Polémique après l’expulsion de l’imam Mahjoubi de France vers la Tunisie

« Je suis un bouc émissaire. J’ai été un choix politique pour montrer que la loi immigration fonctionne, c’est incontestable », a réagi le concerné sur France Bleue depuis le gouvernorat de Nabeul (Tunisie) où il est arrivé vendredi. Mahjoubi a fait part de sa détermination à se défendre devant la justice française.

Aurélien Lecoq, co-animateur des Jeunes Insoumis, a indiqué sur CNews qu’il trouvait « hallucinant » le fait que Gérald Darmanin « décide de tout, tout seul depuis Beauvau ».

Selon lui, il fallait laisser la justice faire son travail et « la justice ce n’est pas Gérald Darmanin ».

La décision ne passe pas aussi chez certains pour le « deux poids, deux mesures » qui la caractérisent.

La Psychologue Fanny Bauer-Motti a estimé sur X que cette « énième polémique stigmatisante » souligne l’ « incapacité française à entendre l’autre dans ce qu’il est et non dans ce qu’il représente ».
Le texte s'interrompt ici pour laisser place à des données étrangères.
@[simp] theorem perform_txAttempt_can (i : Inst) (x : MbIx) (st : Half) (b6 b7 : Byte) (o : TxOutcome) (s : State) :
    ((AgentStep.txAttempt i x st b6 b7 o).perform s).can i =
      (s.can i).attempt s.params s.filter i x st (sentFrame (s.can i) ((s.can i).mb x) b6 b7) o := by
  simp [AgentStep.perform, attemptStep]

@[simp] theorem perform_txAbort_can (i : Inst) (x : MbIx) (s : State) :
    ((AgentStep.txAbort i x).perform s).can i = (s.can i).setMb x ((s.can i).mb x).aborted := by
  simp [AgentStep.perform]

@[simp] theorem perform_rxFrame_can (i : Inst) (f : Frame) (d : RxDraws) (s : State) :
    ((AgentStep.rxFrame i f d).perform s).can i = (s.can i).offer s.params s.filter i f d := by
  simp [AgentStep.perform]

@[simp] theorem perform_errorEvent_can (i : Inst) (c : Option ErrorCode) (d : ErrorDraws) (s : State) :
    ((AgentStep.errorEvent i c d).perform s).can i = (s.can i).errorEvent c d := by
  simp [AgentStep.perform]

@[simp] theorem perform_wakeUp_can (i : Inst) (s : State) :
    ((AgentStep.wakeUp i).perform s).can i = (s.can i).wake := by
  simp [AgentStep.perform]

@[simp] theorem perform_busOffRecovery_can (i : Inst) (s : State) :
    ((AgentStep.busOffRecovery i).perform s).can i = (s.can i).recoverBusOff := by
  simp [AgentStep.perform]

/-! ## Everything reception and an attempt can do to an instance -/

/-- An offer clears LEC, and queues the frame in at most one FIFO (R312, R404). -/
theorem Controller.offer_cases (c : Controller) (p : Params) (fl : FilterBlock) (i : Inst) (f : Frame) (d : RxDraws) :
    c.offer p fl i f d = c.clearLec ∨
      ∃ x n, accepting p fl i f d.pick = some (x, n) ∧
        c.offer p fl i f d = c.clearLec.setFifo x ((c.fifo x).enqueue c.mcr.rflm (entryOf f n d)) := by
  unfold Controller.offer
  cases h : accepting p fl i f d.pick with
  | none => exact .inl rfl
  | some y => exact .inr ⟨y.1, y.2, rfl, rfl⟩

@[simp] theorem Controller.offer_mcr (c : Controller) (p : Params) (fl : FilterBlock) (i : Inst) (f : Frame)
    (d : RxDraws) : (c.offer p fl i f d).mcr = c.mcr := by
  rcases c.offer_cases p fl i f d with h | ⟨x, n, _, h⟩ <;> rw [h] <;> simp [Controller.clearLec]

@[simp] theorem Controller.offer_mode (c : Controller) (p : Params) (fl : FilterBlock) (i : Inst) (f : Frame)
    (d : RxDraws) : (c.offer p fl i f d).mode = c.mode := by
  rcases c.offer_cases p fl i f d with h | ⟨x, n, _, h⟩ <;> rw [h] <;> simp [Controller.clearLec]

@[simp] theorem Controller.offer_erri (c : Controller) (p : Params) (fl : FilterBlock) (i : Inst) (f : Frame)
    (d : RxDraws) : (c.offer p fl i f d).erri = c.erri := by
  rcases c.offer_cases p fl i f d with h | ⟨x, n, _, h⟩ <;> rw [h] <;> simp [Controller.clearLec]

@[simp] theorem Controller.offer_wkui (c : Controller) (p : Params) (fl : FilterBlock) (i : Inst) (f : Frame)
    (d : RxDraws) : (c.offer p fl i f d).wkui = c.wkui := by
  rcases c.offer_cases p fl i f d with h | ⟨x, n, _, h⟩ <;> rw [h] <;> simp [Controller.clearLec]

@[simp] theorem Controller.offer_slaki (c : Controller) (p : Params) (fl : FilterBlock) (i : Inst) (f : Frame)
    (d : RxDraws) : (c.offer p fl i f d).slaki = c.slaki := by
  rcases c.offer_cases p fl i f d with h | ⟨x, n, _, h⟩ <;> rw [h] <;> simp [Controller.clearLec]

@[simp] theorem Controller.offer_ier (c : Controller) (p : Params) (fl : FilterBlock) (i : Inst) (f : Frame)
    (d : RxDraws) : (c.offer p fl i f d).ier = c.ier := by
  rcases c.offer_cases p fl i f d with h | ⟨x, n, _, h⟩ <;> rw [h] <;> simp [Controller.clearLec]

@[simp] theorem Controller.offer_btr (c : Controller) (p : Params) (fl : FilterBlock) (i : Inst) (f : Frame)
    (d : RxDraws) : (c.offer p fl i f d).btr = c.btr := by
  rcases c.offer_cases p fl i f d with h | ⟨x, n, _, h⟩ <;> rw [h] <;> simp [Controller.clearLec]

@[simp] theorem Controller.offer_boffInitSeen (c : Controller) (p : Params) (fl : FilterBlock) (i : Inst) (f : Frame)
    (d : RxDraws) : (c.offer p fl i f d).boffInitSeen = c.boffInitSeen := by
  rcases c.offer_cases p fl i f d with h | ⟨x, n, _, h⟩ <;> rw [h] <;> simp [Controller.clearLec]

@[simp] theorem Controller.offer_resetAsserted (c : Controller) (p : Params) (fl : FilterBlock) (i : Inst) (f : Frame)
    (d : RxDraws) : (c.offer p fl i f d).resetAsserted = c.resetAsserted := by
  rcases c.offer_cases p fl i f d with h | ⟨x, n, _, h⟩ <;> rw [h] <;> simp [Controller.clearLec]

@[simp] theorem Controller.offer_mb (c : Controller) (p : Params) (fl : FilterBlock) (i : Inst) (f : Frame)
    (d : RxDraws) (x : MbIx) : (c.offer p fl i f d).mb x = c.mb x := by
  rcases c.offer_cases p fl i f d with h | ⟨y, n, _, h⟩ <;> rw [h] <;> simp [Controller.clearLec]

@[simp] theorem Controller.offer_esr (c : Controller) (p : Params) (fl : FilterBlock) (i : Inst) (f : Frame)
    (d : RxDraws) : (c.offer p fl i f d).esr = { c.esr with lec := 0 } := by
  rcases c.offer_cases p fl i f d with h | ⟨y, n, _, h⟩ <;> rw [h] <;> simp [Controller.clearLec]

/-! ## Fields no agent changes -/

/-- No agent steps the reset line (R500). -/
@[simp] theorem agentStep_resetAsserted (a : AgentStep) (s : State) (i : Inst) :
    ((agentStep a s).can i).resetAsserted = (s.can i).resetAsserted := by
  refine agentStep_keeps (fun c d => d.resetAsserted = c.resetAsserted) (fun _ => rfl) ?_ a s i
  intro a s he
  cases a with
  | modeFsm i =>
    rw [AgentStep.inst, perform_modeFsm_can]
    cases modeTarget (s.can i) with
    | none => rfl
    | some t => cases t <;> rfl
  | txAttempt i x st b6 b7 o =>
    rw [AgentStep.inst, perform_txAttempt_can]
    cases o <;> simp [Controller.attempt, Controller.clearLec, Controller.errorEvent]
    split <;> simp
  | txAbort i x => simp [AgentStep.inst]
  | rxFrame i f d => simp [AgentStep.inst]
  | errorEvent i c d => simp [AgentStep.inst, Controller.errorEvent]
  | wakeUp i => simp [AgentStep.inst, Controller.wake]
  | busOffRecovery i => simp [AgentStep.inst, Controller.recoverBusOff]

/-- No agent writes IER. -/
@[simp] theorem agentStep_ier (a : AgentStep) (s : State) (i : Inst) :
    ((agentStep a s).can i).ier = (s.can i).ier := by
  refine agentStep_keeps (fun c d => d.ier = c.ier) (fun _ => rfl) ?_ a s i
  intro a s he
  cases a with
  | modeFsm i =>
    rw [AgentStep.inst, perform_modeFsm_can]
    cases modeTarget (s.can i) with
    | none => rfl
    | some t => cases t <;> rfl
  | txAttempt i x st b6 b7 o =>
    rw [AgentStep.inst, perform_txAttempt_can]
    cases o <;> simp [Controller.attempt, Controller.clearLec, Controller.errorEvent]
    split <;> simp
  | txAbort i x => simp [AgentStep.inst]
  | rxFrame i f d => simp [AgentStep.inst]
  | errorEvent i c d => simp [AgentStep.inst, Controller.errorEvent]
  | wakeUp i => simp [AgentStep.inst, Controller.wake]
  | busOffRecovery i => simp [AgentStep.inst, Controller.recoverBusOff]

/-- No agent writes BTR. -/
@[simp] theorem agentStep_btr (a : AgentStep) (s : State) (i : Inst) :
    ((agentStep a s).can i).btr = (s.can i).btr := by
  refine agentStep_keeps (fun c d => d.btr = c.btr) (fun _ => rfl) ?_ a s i
  intro a s he
  cases a with
  | modeFsm i =>
    rw [AgentStep.inst, perform_modeFsm_can]
    cases modeTarget (s.can i) with
    | none => rfl
    | some t => cases t <;> rfl
  | txAttempt i x st b6 b7 o =>
    rw [AgentStep.inst, perform_txAttempt_can]
    cases o <;> simp [Controller.attempt, Controller.clearLec, Controller.errorEvent]
    split <;> simp
  | txAbort i x => simp [AgentStep.inst]
  | rxFrame i f d => simp [AgentStep.inst]
  | errorEvent i c d => simp [AgentStep.inst, Controller.errorEvent]
  | wakeUp i => simp [AgentStep.inst, Controller.wake]
  | busOffRecovery i => simp [AgentStep.inst, Controller.recoverBusOff]

/-- No agent writes the initialization request (R33). -/
@[simp] theorem agentStep_inrq (a : AgentStep) (s : State) (i : Inst) :
    ((agentStep a s).can i).mcr.inrq = (s.can i).mcr.inrq := by
  refine agentStep_keeps (fun c d => d.mcr.inrq = c.mcr.inrq) (fun _ => rfl) ?_ a s i
  intro a s he
  cases a with
  | modeFsm i =>
    rw [AgentStep.inst, perform_modeFsm_can]
    cases modeTarget (s.can i) with
    | none => rfl
    | some t => cases t <;> rfl
  | txAttempt i x st b6 b7 o =>
    rw [AgentStep.inst, perform_txAttempt_can]
    cases o <;> simp [Controller.attempt, Controller.clearLec, Controller.errorEvent]
    split <;> simp
  | txAbort i x => simp [AgentStep.inst]
  | rxFrame i f d => simp [AgentStep.inst]
  | errorEvent i c d => simp [AgentStep.inst, Controller.errorEvent]
  | wakeUp i => simp [AgentStep.inst, Controller.wake]
  | busOffRecovery i => simp [AgentStep.inst, Controller.recoverBusOff]

/-! ## The gap between two accesses -/

/-- A property of states that every agent step keeps holds after a list of them. -/
theorem agentSteps_keeps (P : State → Prop) (hstep : ∀ a s, P s → P (agentStep a s)) (l : List AgentStep) :
    ∀ s, P s → P (agentSteps l s) := by
  induction l with
  | nil => intro s h; exact h
  | cons a l ih => intro s h; exact ih _ (hstep a s h)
Selon elle, les mêmes propos, s’ils avaient été tenus par d’autres, n’auraient pas soulevé autant de vagues.

La page Debunker News, toujours sur X, va droit au but et partage des vidéos de propos autrement plus graves tenus par des représentants de la communauté juive en France. Comme celle où le rabbin David Touitou qualifiait la France de pays « pourri » d’où « peuvent sortir les plus grandes pourritures de l’histoire de l’humanité ». « Où vous n’agissez que lorsqu’il s’agit d’Islam ? », s’interroge l’administrateur de la page.